Vivere in un mondo fittizio (videogame, realtà virtuale, semplice fantasia, tecniche per i sogni lucidi, etc.) ha innumerevoli vantaggi: libertà totale, avventure fantastiche, esperienze impossibili nella vita di tutti i giorni, etc.
Allora ci trasferiamo tutti in un mondo immaginario? No, decisamente no. Ma perchè no? Lo scopo di questo breve scritto è quello di provare a delineare un'ipotesi di lavoro sull'idea che ciò che ci trattiene dal vivere in un mondo virtuale sia un ragionamento debole e pregiudiziale. Vediamolo:
“Per quanto un mondo virtuale possa essere perfettamente realistico, finanche indistinguibile dalla realtà, esso non è reale come quello che esperiamo normalmente attorno a noi.”
Il filosofo Immanuel Kant ha cambiato il corso del pensiero umano introducendo un'importantissima distinzione: quella tra noumeno e fenomeno. Non possiamo mai entrare in contatto con una sedia per quel che è, ma per quel che viene generato dalla nostra mente sulla base degli input inviati dai nostri sensi colpiti dalla sedia. Una sedia vista da una farfalla o da un batterio è qualcosa di completamente diverso dalla sedia vista da noi, ma nessuna delle tre percezioni è sbagliata: semplicemente esse sono “fenomeni” ovvero: le versioni percepite della cosa. La cosa in sé è il “noumeno”, che è inconoscibile da qualsiasi essere, il quale può rapportarsi unicamente con dei fenomeni. Se questa conquista del pensiero ha gettato nello sconcerto la filosofia occidentale castrando per sempre la pretesa di giungere alla “verità”, alla “realtà” in sé stesse (per principio le cose in sé sono inconoscibili), essa, paradossalmente, ci ha liberati dal bisogno della realtà. Nulla di ciò che speriamo si può definire propriamente reale, ma tutto viene declassato a mero prodotto delle nostre menti con i dati provenienti dai nostri sensi, che mai può vantare i galloni di “vero”. Dunque tra il mondo reale e quelli virtuali questa differenza di principio, in effetti non esiste: entrambi NON sono il mondo dei noumeni.
Si può obbiettare:
“Te la cavi bene con la retorica, ma non mi convincerai a vivere in un mondo simulato.”

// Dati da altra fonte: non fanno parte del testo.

-- ==== Sys2Proof/Machine/Registers.lean ====
section
/-! DEFINITION. The registers of the 32 MiB register window (R8, R584): one descriptor per register of Table 21-10, with
its offset, its instances, the access type of every bit (Table 00-4), its reset value and what a virtual function
reaches (R585 and the home chapters), and one `Field` per named field. -/

namespace Sys2Proof.Machine

/-- Which instances of a register a virtual function reaches (R585). -/
inductive Reach where
  /-- no instance -/
  | none
  /-- every instance -/
  | all
  /-- the instance of its own Room -/
  | room
  /-- summary set 1 + r for virtual function r (Table 21-4) -/
  | intset
  /-- queues bound to its Room (R123) -/
  | queue
  /-- semaphores whose SEM_ACL includes its Room -/
  | sem
  /-- DMA channels assigned to its Room (R384) -/
  | channel
  /-- Spindles of its own Room -/
  | spindle
  deriving DecidableEq, Repr

/-- Whether a register is one half of a 64-bit value (R9). -/
inductive Half where
  | single
  | low
  | high
  deriving DecidableEq, Repr

/-- One register of the window: instance `i` lies at `base + (i / count2) * stride + (i % count2) * stride2`, and each
mask holds the bits of one access type (bits in no mask are RO or reserved). -/
structure RegDesc where
  base : Nat
  stride : Nat
  count : Nat
  stride2 : Nat
  count2 : Nat
  rw : Nat
  w1c : Nat
  w1s : Nat
  rc : Nat
  wo : Nat
  reset : Nat
  half : Half
  vread : Reach
  vwrite : Reach
  deriving DecidableEq, Repr

/-- A named field: `width` bits of a register from bit `lo` upward. -/
structure Field where
  reg : RegDesc
  lo : Nat
  width : Nat
  deriving DecidableEq, Repr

Probabilmente ci vivi già e non lo sai. Il filosofo svedese contemporaneo Nick Bostrom, attuale direttore del The Future of Humanity Institute presso l'Università di Oxford, sostiene con un'argomentazione difficilmente attaccabile che viviamo in un mondo virtuale generato digitalmente. La sua idea può enunciarsi come segue: quando una società giunge ad un certo livello di evoluzione tecnologica, ha la possibilità di creare artificial life estremamente ben fatta e realistica per simulare le proprie origini o per esperimenti di varia natura o semplicemente a scopo ludico. Una società del genere genererà talmente tanti universi virtuali, che il numero degli esseri simulati sarà così tanto superiore a quello di quelli reali, che la probabilità che tu che leggi sia uno di quelli “reali” è trascurabile, per approssimazione, nulla.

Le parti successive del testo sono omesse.